* [What to work on]: Where the listing below reaches the line containing "def execVoutDeviationTimeout (s", start writing out lines exactly, and stop once the line containing "let s := s.setFlag F.paceVstatAlert" has been written.

* [Records to process]:
-- ==== Sys2Proof/Machine/Pace.lean ====
section
/-! DEFINITION. Gauge rings, the core-voltage governor, the regulator's faults and the timekeeper (R37 to R56). -/

namespace Sys2Proof.Machine

/-! ### Gauges (R37, R56) -/

/-- The governed set: regions 0 to 16 and 18 to 21 (R38). -/
def governed (r : Nat) : Bool := decide (r ≤ 16) || (decide (18 ≤ r) && decide (r ≤ 21))

/-- PACE_STAT.BELOW: some measured region other than 17 reads below 1,000 MHs (R56, R59). -/
def State.paceBelow (s : State) : Bool :=
  s.pace.measured.any (fun r => decide (r ≠ 17) && decide (s.fld (F.paceGaugePace r) < 1000))

/-- BELOW brought up to date; the first time it becomes 1 since BELOWSEEN was cleared sets that bit and records the event (R56). -/
def State.paceCheck (s : State) (r p : Nat) : State :=
  let was := s.flag F.paceStatBelow
  let now := s.paceBelow
  let t := s.putFlag F.paceStatBelow now
  if now && !was && !(s.flag F.paceStatBelowseen) then (t.setFlag F.paceStatBelowseen).event 0x0101 r p else t

/-- A reading added to a region's span of the present gauge period (R56). -/
def GaugeSpan.add (g : Option GaugeSpan) (p : Nat) : GaugeSpan :=
  match g with
  | none => ⟨p, p, 1, p⟩
  | some g => ⟨Nat.min g.low p, g.sum + p, g.num + 1, Nat.max g.high p⟩

/-- A region's reading stored: PACE, and MIN where it is the lowest (R65). -/
def State.gaugeRead (s : State) (r p : Nat) : State :=
  let first := !(s.pace.measured.contains r)
  let t := s.setFld (F.paceGaugePace r) p
  let t := if first || decide (p < s.fld (F.paceGaugeMin r)) then t.setFld (F.paceGaugeMin r) p else t
  { t with pace := { t.pace with measured := insertNew r t.pace.measured,
                                 span := Tab.put r (GaugeSpan.add (Tab.find r t.pace.span) p) t.pace.span } }

/-- GAUGE_WINDOW_END: pace is the cycle count over the 10 µs window, rounded down to a whole MHs (R37). -/
def execGaugeWindowEnd (region cycles : Nat) (s : State) : Host.Outcome State Fault Refusal :=
  let p := cycles / 10
  guarded (decide (region < 30) && decide (p < 65536)) .outOfRange ((s.gaugeRead region p).paceCheck region p)

/-- PACE_MINCLR's action: every MIN takes its region's present pace (R58). -/
def State.paceMinClear (s : State) : State :=
  (List.range 30).foldl (fun t r => t.setFld (F.paceGaugeMin r) (t.fld (F.paceGaugePace r))) s

/-! ### The governor (R40 to R46) -/

/-- The device power state (PWR_STAT.PS). -/
def State.ps (s : State) : Nat := s.fld F.pwrStatPs

/-- The governor's floor in mV (R40, R44). -/
def State.voltFloor (s : State) : Nat :=
  match s.ps with
  | 0 => if s.pace.hotDies.isEmpty then 780 else 800
  | 1 => 740
  | 2 => 700
  | _ => 650

/-- A new request sent to the regulator, followed by STATUS_WORD (R42). -/
def State.requestVolts (s : State) (mv : Nat) : State :=
  if mv = s.fld F.paceVstatReq then s
  else ((s.setFld F.paceVstatReq mv).send (.pmbus 0x21 mv)).send (.pmbus 0x79 0)

/-- The slowest region of the governed set, among those measured. -/
def State.slowest (s : State) : Option (Nat × Nat) :=
  (s.pace.measured.filter governed).foldl (fun best r =>
    let p := s.fld (F.paceGaugePace r)
    match best with
    | none => some (r, p)
    | some (r', p') => if p < p' ∨ (p = p' ∧ r < r') then some (r, p) else some (r', p')) none

/-- The request the governor makes at the end of a gauge period (R44, R45). -/
def State.governorRequest (s : State) (low : Nat) (fastFor : Bool) : Nat :=
  let req := s.fld F.paceVstatReq
  let vmax := s.fld F.paceVreqVmax
  if s.fld F.paceCtlMode = 1 then clampNat 650 vmax (s.fld F.paceVreqTarget)
  else if 3 ≤ s.ps then 650
  else if low < s.fld F.paceCtlGoal then Nat.max s.voltFloor (Nat.min vmax (req + 10))
  else if fastFor then Nat.max s.voltFloor (Nat.min vmax (req - 10))
  else Nat.max s.voltFloor (Nat.min vmax req)

/-- The governor at the end of a gauge period: PACE_LOW, the 1 s count, the request and CAPPED (R44, R45). A request is held while
the regulator does not answer, and the transaction retried (R46). Before any gauge has been read only fixed mode has a request to make. -/
def State.govern (s : State) : State :=
  match s.slowest with
  | none => if s.fld F.paceCtlMode = 1 ∧ s.pace.pmbusFails < 3 then s.requestVolts (s.governorRequest 0 false) else s
  | some (r, p) =>
    let s := (s.setFld F.paceLowRegion r).setFld F.paceLowPace p
    let goal := s.fld F.paceCtlGoal
    let fastAt := if goal + 60 ≤ p then some (s.pace.fastSince.getD s.clk.mono) else none
    let s := { s with pace := { s.pace with fastSince := fastAt } }
    let fast := fastAt.any (fun m => decide (m + 1000000000 ≤ s.clk.mono))
    let s := if s.fld F.paceCtlMode = 0 ∧ s.fld F.paceVstatReq = s.fld F.paceVreqVmax ∧ p < goal
             then s.setFlag F.paceStatCapped else s
    if 3 ≤ s.pace.pmbusFails then s.send (.pmbus 0x21 (s.fld F.paceVstatReq))
    else s.requestVolts (s.governorRequest p fast)

/-- Whether READ_VOUT differs from the request by more than 25 mV (R46). -/
def voltsOff (vout req : Nat) : Bool := decide (req + 25 < vout) || decide (vout + 25 < req)

/-- GAUGE_PERIOD_END: SEQ advances, the voltage readings are taken, the governor acts, and each region's lowest, mean and highest
pace of the period go to the history (R44, R56, R59). -/
def execGaugePeriodEnd (vout iout : Nat) (s : State) : Host.Outcome State Fault Refusal :=
  let s := (s.addWrap F.paceStatSeq 1).setFld F.paceVstatVout vout
  let s := (s.send (.pmbus 0x8B vout)).send (.pmbus 0x8C iout)
  let v : PaceRec := ⟨s.fld F.paceStatSeq, s.fld F.paceVstatReq, vout, iout, s.pace.span⟩
  let s := { s with pace := { s.pace with iout := iout, history := pushFront 1024 v s.pace.history, span := [] } }
  let s := if voltsOff vout (s.fld F.paceVstatReq) then s.armOnce .voutDeviation (nsMs 1) else s.cancel .voutDeviation
  .next (s.govern.paceCheck (s.fld F.paceLowRegion) (s.fld F.paceLowPace))

/-- PMBUS_TRANSACTION_DONE: the third failure in succession sets NOACK, records the event and holds the request; a success ends the
hold. VOUT_MODE gives the exponent; once CLEAR_FAULTS is acknowledged the regulator has released VR_ALERT_N (R42, R46; DESIGN CHOICE, log
entry 116). -/
def execPmbusTransactionDone (ok : Bool) (code data : Nat) (s : State) : Host.Outcome State Fault Refusal :=
  if ok then
    let s := if code = 0x03 then s.clrFlag F.paceVstatAlert else s
    .next { s with pace := { s.pace with pmbusFails := 0, voutExp := if code = 0x20 then data % 32 else s.pace.voutExp } }
  else
    let n := s.pace.pmbusFails + 1
    let t := { s with pace := { s.pace with pmbusFails := n } }
    .next (if n = 3 then (t.setFlag F.paceVstatNoack).event 0x0102 data (s.fld F.paceVstatReq) else t)

/-- VOUT_DEVIATION_TIMEOUT: VRFAULT and its event; the governor continues (R46). -/
def execVoutDeviationTimeout (s : State) : Host.Outcome State Fault Refusal :=
  onTimer s .voutDeviation (fun t =>
    (t.setFlag F.paceVstatVrfault).event 0x0103 (t.fld F.paceVstatVout) (t.fld F.paceVstatReq))

/-- VR_ALERT: STATUS_WORD is read and recorded, and CLEAR_FAULTS sent (R46). -/
def execVrAlert (status : Nat) (s : State) : Host.Outcome State Fault Refusal :=
  let s := s.setFlag F.paceVstatAlert
  .next (((s.send (.pmbus 0x79 status)).event 0x0104 status (s.fld F.paceVstatReq)).send (.pmbus 0x03 0))

/-- DIE_TJ_PAST_105: the PS0 floor is 0.80 V while any die's Tj exceeds 105 °C (R40). -/
def execDieTjPast105 (die : Nat) (above : Bool) (s : State) : Host.Outcome State Fault Refusal :=
  let hs := if above then insertNew die s.pace.hotDies else s.pace.hotDies.filter (· ≠ die)
  guarded (decide (die < 13)) .outOfRange { s with pace := { s.pace with hotDies := hs } }

/-! ### Operational power states (R362 to R366) -/

/-- The power state a controller counts for: the one selected, PS4 where it is not enabled or has shut down (R365). -/
def Func.selects (f : Func) : Nat := if !f.en || decide (f.shst = 2) then 4 else f.psel

/-- The state that the selections choose: the lowest-numbered operational one, or the lowest non-operational one; PS3 stands for PS4 while a
manager role is held or a receive window is open (R365, R366). -/
def State.chosenPs (s : State) : Nat :=
  let n := (minNat? (s.allFuncs.map (fun i => (s.func i).selects))).getD 4
  if n = 4 ∧ (2 ≤ s.fld F.strIdRole ∨ s.str.windows.any (fun w => w.2.open_)) then 3 else n

/-- The device in another power state: the time of the state left is counted, and PS2 starts its rotation (R364, R380). -/
def State.setPs (s : State) (n : Nat) : State :=
  let ts := s.pwr.times.set s.ps (s.pwr.times.getD s.ps 0 + (s.clk.mono - s.pwr.since))
  let t : State := { s with pwr := { s.pwr with times := ts, since := s.clk.mono } }
  let t := ((t.setFld F.pwrStatPs n).addWrap (F.pwrCntCount n) 1).clrFlag F.pwrStatOdd
  if n = 2 then t.arm .ps2Slot (nsMs (t.fld F.pwrPs2Slotms)) else t.cancel .ps2Slot

/-- A move between operational states, which stops nothing (R363). It waits out a switch-over (R354). -/
def State.applyPs (s : State) : State :=
  if s.sup.yielded.isSome ∨ 3 ≤ s.ps ∨ 3 ≤ s.chosenPs ∨ s.chosenPs = s.ps then s else s.setPs s.chosenPs

/-! ### The timekeeper (R49 to R51) -/

/-- Device time set to a value in ns (R50): a move back of 1 ms or less is slewed, any other move is a step that sets STEPPED; an
earlier slew not yet absorbed is dropped. -/
def State.setTime (s : State) (new : Nat) : State :=
  let shown := s.devTime
  if new = shown then { s with clk := { s.clk with slewLeft := 0 } }
  else if new < shown ∧ shown - new ≤ 1000000 then
    { s with clk := { s.clk with slewLeft := (shown - new) * 1000000000 } }
  else ({ s with clk := { s.clk with slewLeft := 0, devFine := new % 2 ^ 64 * 1000000000 } } : State).setFlag F.tkStatStepped

/-- STR_STAT.OUTOFTIME brought up to date: REFT is lost, or a member has kept no exchange for 10 s or applied an offset above 50 µs (R397). -/
def State.noteSectionTime (s : State) : State :=
  s.putFlag F.strStatOutoftime (s.flag F.tkStatReftlost || (s.flag F.strStatJoined &&
    (!(s.armed .timeExchange) || decide (50000 < (toSigned 32 (s.fld F.strToffOffset)).natAbs))))

/-- REFT_LOST: the backup oscillator takes over; REFTLOST and REFTSEEN are set and the event recorded (R51). The device reports
itself out of section time (R397). -/
def execReftLost (s : State) : Host.Outcome State Fault Refusal :=
  let t := (s.setFlag F.tkStatReftlost).setFlag F.strStatOutoftime
  let t := if s.flag F.tkStatReftlost then t else t.setFlag F.tkStatReftseen
  .next (if s.flag F.tkStatReftlost then t else t.event 0x0105 (s.clk.mono / 1000))

/-- REFT_REGAINED: the timekeeper returns to REFT without a step in either count (R51). -/
def execReftRegained (s : State) : Host.Outcome State Fault Refusal :=
  .next (if s.flag F.tkStatReftlost then (s.clrFlag F.tkStatReftlost).noteSectionTime.event 0x0106 (s.clk.mono / 1000) else s)

/-- DEVICE_TIME_SLEW_DONE: the counts run on until the difference is absorbed, and device time is back at its rate (R50). -/
def execDeviceTimeSlewDone (s : State) : Host.Outcome State Fault Refusal :=
  let perNs := ((1000000000 + s.trim).toNat) / 2000
  let d := if perNs = 0 then 0 else (s.clk.slewLeft + perNs - 1) / perNs
  let t := s.advanceTo (s.clk.mono + d)
  .next { t with clk := { t.clk with slewLeft := 0 } }

end Sys2Proof.Machine
end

* [Solution to the exercise]:
def execVoutDeviationTimeout (s : State) : Host.Outcome State Fault Refusal :=
  onTimer s .voutDeviation (fun t =>
    (t.setFlag F.paceVstatVrfault).event 0x0103 (t.fld F.paceVstatVout) (t.fld F.paceVstatReq))

/-- VR_ALERT: STATUS_WORD is read and recorded, and CLEAR_FAULTS sent (R46). -/
def execVrAlert (status : Nat) (s : State) : Host.Outcome State Fault Refusal :=
  let s := s.setFlag F.paceVstatAlert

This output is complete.